Task prompt: Exactly the lines below from the one with "refine ⟨⟨?_, ?_, ?_, ?_, ?_, ?_, ?_, ?_⟩, fun" up to and including the one with "have h := List.isEmpty_iff.1 h" make up the answer, with nothing else added.

Records shown:
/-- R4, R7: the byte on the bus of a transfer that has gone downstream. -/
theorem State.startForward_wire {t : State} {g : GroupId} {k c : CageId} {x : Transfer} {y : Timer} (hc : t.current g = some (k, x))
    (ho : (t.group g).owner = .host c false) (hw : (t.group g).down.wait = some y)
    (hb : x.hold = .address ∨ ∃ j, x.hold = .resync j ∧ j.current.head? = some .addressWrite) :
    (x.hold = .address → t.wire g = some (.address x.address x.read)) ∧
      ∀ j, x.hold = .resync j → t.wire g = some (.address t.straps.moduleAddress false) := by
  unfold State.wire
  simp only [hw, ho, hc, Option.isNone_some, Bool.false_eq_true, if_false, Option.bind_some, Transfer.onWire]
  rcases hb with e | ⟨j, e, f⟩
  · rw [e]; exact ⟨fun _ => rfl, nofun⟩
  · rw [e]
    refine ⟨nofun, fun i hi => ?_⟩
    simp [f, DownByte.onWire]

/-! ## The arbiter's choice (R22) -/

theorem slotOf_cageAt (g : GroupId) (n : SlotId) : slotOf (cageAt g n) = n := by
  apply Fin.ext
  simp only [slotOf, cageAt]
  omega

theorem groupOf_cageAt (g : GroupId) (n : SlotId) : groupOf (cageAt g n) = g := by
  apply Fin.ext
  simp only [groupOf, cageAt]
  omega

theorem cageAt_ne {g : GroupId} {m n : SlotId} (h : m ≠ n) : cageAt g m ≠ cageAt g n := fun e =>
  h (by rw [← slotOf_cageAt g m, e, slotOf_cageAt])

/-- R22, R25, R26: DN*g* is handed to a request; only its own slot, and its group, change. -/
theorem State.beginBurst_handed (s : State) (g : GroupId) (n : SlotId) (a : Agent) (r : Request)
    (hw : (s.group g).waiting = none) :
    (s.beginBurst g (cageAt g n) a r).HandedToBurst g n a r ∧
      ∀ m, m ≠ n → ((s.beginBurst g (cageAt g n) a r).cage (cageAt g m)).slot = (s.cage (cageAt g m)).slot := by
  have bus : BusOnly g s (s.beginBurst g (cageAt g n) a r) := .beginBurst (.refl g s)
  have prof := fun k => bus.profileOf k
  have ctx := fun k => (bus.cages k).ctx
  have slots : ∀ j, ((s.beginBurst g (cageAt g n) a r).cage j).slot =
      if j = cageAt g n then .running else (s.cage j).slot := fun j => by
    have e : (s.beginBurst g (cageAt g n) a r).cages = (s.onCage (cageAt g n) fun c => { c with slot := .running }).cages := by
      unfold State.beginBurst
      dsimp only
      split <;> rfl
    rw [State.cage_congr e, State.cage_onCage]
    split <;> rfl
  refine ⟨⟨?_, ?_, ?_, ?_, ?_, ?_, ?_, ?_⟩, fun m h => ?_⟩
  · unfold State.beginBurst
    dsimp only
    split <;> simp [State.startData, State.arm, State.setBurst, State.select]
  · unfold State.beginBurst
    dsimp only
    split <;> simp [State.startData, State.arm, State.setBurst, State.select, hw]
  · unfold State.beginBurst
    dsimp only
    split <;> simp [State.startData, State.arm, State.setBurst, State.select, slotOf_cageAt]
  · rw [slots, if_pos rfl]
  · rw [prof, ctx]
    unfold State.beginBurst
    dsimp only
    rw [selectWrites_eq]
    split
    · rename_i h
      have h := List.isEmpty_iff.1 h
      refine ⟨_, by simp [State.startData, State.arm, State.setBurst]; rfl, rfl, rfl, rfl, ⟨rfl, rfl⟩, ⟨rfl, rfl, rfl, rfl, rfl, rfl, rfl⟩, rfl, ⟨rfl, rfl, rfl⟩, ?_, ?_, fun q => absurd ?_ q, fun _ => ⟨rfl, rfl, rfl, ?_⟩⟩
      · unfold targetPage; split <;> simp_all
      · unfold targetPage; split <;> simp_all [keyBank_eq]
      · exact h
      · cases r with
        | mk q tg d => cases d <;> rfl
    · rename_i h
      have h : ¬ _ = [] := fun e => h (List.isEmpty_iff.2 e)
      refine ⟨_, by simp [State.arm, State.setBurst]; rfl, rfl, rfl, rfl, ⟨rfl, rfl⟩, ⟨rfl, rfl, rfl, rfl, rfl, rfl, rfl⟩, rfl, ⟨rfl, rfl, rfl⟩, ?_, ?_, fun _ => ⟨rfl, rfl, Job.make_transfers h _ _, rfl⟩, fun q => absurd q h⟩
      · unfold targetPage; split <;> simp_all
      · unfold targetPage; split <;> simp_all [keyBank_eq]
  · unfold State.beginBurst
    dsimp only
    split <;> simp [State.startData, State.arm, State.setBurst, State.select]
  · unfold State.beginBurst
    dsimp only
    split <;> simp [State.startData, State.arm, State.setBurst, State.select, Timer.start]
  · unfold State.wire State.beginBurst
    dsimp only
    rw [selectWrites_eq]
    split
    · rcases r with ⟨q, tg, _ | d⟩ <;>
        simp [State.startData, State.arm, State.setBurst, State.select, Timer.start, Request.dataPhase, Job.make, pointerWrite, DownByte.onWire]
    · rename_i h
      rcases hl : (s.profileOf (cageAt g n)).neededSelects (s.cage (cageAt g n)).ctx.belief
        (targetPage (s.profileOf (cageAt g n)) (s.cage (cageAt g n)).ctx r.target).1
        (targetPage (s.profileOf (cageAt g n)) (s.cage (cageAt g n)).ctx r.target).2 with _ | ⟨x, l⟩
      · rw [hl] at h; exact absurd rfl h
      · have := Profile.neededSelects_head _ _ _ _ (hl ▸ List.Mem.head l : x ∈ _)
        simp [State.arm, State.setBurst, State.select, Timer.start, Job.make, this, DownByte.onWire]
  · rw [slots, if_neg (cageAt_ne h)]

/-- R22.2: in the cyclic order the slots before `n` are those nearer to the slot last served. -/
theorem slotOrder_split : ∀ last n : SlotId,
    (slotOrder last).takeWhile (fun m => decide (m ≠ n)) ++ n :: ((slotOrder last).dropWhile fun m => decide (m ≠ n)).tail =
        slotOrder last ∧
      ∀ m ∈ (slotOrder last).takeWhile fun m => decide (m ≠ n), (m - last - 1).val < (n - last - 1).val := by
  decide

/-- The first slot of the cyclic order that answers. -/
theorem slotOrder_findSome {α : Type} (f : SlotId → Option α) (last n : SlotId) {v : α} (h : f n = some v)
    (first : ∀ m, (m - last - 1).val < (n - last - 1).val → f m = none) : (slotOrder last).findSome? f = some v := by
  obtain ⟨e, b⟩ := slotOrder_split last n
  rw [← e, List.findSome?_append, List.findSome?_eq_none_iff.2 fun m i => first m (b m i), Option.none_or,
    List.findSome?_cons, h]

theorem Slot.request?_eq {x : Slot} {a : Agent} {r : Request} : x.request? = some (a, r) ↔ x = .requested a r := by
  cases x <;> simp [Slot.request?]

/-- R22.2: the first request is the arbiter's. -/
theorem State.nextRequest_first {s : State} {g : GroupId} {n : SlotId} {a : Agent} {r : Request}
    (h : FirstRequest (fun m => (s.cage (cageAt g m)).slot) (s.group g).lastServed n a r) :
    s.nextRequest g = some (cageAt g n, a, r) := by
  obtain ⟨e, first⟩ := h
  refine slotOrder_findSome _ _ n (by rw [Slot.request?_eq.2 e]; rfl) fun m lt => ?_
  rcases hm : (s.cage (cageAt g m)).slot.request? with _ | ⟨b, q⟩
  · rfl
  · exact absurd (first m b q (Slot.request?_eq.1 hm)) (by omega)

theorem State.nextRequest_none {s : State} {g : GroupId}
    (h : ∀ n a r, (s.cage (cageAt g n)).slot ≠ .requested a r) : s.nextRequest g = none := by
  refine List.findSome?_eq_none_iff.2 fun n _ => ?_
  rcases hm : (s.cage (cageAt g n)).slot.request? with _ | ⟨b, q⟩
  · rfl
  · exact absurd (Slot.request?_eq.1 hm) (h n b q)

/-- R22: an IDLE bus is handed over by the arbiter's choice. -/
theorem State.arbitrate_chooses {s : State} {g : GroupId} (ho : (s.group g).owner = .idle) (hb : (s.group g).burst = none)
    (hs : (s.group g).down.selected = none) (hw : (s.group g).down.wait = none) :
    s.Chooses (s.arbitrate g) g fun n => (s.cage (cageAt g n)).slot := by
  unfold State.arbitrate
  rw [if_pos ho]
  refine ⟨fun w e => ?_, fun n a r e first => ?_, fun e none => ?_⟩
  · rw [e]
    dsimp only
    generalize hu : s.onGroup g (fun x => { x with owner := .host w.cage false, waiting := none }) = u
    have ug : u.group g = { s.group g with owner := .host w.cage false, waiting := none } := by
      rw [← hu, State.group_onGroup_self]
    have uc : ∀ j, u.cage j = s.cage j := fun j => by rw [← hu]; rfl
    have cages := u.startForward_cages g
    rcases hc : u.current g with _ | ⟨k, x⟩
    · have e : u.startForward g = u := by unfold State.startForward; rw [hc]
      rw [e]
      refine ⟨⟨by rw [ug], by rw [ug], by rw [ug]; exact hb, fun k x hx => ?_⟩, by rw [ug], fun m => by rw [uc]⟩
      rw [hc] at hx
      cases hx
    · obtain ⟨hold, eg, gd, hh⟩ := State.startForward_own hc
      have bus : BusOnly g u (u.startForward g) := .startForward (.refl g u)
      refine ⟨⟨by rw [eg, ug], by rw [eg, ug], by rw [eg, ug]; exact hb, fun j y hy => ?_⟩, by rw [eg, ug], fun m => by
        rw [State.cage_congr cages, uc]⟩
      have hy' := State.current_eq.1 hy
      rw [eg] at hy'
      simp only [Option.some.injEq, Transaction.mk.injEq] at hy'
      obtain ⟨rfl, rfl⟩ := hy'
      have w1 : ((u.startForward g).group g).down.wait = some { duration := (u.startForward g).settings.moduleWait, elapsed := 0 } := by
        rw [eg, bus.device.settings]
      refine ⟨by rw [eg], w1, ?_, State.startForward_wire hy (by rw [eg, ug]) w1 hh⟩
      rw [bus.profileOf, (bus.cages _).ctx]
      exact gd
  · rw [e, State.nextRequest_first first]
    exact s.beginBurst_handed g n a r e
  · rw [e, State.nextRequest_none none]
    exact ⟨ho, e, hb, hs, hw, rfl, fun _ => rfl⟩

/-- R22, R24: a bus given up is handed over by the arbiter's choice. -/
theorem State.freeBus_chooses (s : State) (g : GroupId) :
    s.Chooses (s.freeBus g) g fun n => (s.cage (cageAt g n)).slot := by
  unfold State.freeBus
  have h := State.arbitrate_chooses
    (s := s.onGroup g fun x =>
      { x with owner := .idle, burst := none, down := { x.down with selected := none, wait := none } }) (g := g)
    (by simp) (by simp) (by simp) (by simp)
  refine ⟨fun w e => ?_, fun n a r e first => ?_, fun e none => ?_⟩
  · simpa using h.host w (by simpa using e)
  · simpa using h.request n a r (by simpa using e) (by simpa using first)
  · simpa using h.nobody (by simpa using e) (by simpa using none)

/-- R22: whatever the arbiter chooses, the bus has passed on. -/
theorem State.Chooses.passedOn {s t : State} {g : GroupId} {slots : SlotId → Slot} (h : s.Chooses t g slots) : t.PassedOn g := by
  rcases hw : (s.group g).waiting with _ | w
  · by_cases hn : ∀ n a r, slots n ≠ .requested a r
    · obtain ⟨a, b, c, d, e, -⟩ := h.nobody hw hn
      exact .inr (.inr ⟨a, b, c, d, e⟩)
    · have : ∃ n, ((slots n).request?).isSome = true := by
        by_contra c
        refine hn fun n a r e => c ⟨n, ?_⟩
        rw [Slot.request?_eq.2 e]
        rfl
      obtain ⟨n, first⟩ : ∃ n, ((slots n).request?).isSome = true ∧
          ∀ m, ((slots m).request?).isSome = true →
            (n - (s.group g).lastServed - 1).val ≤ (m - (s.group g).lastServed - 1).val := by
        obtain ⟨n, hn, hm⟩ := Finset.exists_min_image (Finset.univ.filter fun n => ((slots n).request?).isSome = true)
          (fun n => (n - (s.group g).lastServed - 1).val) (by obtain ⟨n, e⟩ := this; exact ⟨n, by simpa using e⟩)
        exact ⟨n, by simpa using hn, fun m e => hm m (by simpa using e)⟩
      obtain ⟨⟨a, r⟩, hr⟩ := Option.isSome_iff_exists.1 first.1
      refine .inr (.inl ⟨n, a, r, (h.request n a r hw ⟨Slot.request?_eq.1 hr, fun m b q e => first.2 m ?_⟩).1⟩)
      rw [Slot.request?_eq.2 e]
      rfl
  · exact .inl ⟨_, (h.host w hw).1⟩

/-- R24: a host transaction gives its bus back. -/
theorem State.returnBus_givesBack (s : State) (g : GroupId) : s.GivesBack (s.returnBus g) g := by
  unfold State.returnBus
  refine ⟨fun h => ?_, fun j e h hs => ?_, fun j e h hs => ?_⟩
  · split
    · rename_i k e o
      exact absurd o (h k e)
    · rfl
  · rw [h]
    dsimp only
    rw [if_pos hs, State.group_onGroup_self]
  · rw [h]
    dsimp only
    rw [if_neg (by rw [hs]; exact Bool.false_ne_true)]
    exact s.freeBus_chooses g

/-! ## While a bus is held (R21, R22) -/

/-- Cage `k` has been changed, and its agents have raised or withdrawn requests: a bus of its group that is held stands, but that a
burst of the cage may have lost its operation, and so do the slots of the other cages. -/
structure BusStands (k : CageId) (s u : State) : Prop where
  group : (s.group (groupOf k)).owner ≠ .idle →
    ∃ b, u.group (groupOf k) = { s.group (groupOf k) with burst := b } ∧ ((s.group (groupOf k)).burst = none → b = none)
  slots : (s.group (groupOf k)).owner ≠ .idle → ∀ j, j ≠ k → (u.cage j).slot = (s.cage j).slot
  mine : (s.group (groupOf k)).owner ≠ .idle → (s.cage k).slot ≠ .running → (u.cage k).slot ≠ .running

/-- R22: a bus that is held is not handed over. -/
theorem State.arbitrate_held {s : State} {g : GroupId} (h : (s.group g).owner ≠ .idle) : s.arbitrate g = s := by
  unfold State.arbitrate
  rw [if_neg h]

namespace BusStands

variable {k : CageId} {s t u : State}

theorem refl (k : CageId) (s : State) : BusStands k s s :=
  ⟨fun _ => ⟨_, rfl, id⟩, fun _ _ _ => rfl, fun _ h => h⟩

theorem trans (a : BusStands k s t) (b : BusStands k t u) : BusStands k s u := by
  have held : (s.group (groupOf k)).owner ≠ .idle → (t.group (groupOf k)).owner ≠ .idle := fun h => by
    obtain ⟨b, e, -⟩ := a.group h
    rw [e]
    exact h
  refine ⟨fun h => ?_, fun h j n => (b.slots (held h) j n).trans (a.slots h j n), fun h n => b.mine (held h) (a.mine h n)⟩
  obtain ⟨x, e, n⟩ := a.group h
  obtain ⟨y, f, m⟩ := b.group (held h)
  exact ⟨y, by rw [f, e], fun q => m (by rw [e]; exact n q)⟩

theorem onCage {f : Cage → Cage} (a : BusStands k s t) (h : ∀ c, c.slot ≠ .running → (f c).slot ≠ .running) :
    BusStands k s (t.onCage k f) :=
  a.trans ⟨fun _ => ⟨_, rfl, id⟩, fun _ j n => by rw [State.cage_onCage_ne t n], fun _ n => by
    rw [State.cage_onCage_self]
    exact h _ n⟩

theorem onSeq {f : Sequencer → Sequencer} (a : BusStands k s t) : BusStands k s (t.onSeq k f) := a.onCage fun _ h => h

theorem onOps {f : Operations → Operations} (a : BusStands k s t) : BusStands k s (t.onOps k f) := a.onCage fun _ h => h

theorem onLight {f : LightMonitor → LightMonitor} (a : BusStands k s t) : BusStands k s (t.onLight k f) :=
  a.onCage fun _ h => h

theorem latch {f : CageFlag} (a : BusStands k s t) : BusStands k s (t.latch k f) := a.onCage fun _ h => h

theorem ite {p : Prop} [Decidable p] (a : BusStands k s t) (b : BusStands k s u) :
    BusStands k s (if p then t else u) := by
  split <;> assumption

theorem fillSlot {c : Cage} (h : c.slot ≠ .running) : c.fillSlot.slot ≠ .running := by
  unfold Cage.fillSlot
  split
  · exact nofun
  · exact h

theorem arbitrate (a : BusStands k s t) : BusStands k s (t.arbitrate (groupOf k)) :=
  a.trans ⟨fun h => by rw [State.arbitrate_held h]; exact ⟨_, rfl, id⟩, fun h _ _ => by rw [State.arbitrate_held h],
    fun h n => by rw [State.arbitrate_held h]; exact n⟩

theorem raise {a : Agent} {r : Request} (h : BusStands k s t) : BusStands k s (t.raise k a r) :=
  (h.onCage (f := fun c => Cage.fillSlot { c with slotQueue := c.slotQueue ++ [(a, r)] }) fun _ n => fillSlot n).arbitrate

Written solution:
  refine ⟨⟨?_, ?_, ?_, ?_, ?_, ?_, ?_, ?_⟩, fun m h => ?_⟩
  · unfold State.beginBurst
    dsimp only
    split <;> simp [State.startData, State.arm, State.setBurst, State.select]
  · unfold State.beginBurst
    dsimp only
    split <;> simp [State.startData, State.arm, State.setBurst, State.select, hw]
  · unfold State.beginBurst
    dsimp only
    split <;> simp [State.startData, State.arm, State.setBurst, State.select, slotOf_cageAt]
  · rw [slots, if_pos rfl]
  · rw [prof, ctx]
    unfold State.beginBurst
    dsimp only
    rw [selectWrites_eq]
    split
    · rename_i h
      have h := List.isEmpty_iff.1 h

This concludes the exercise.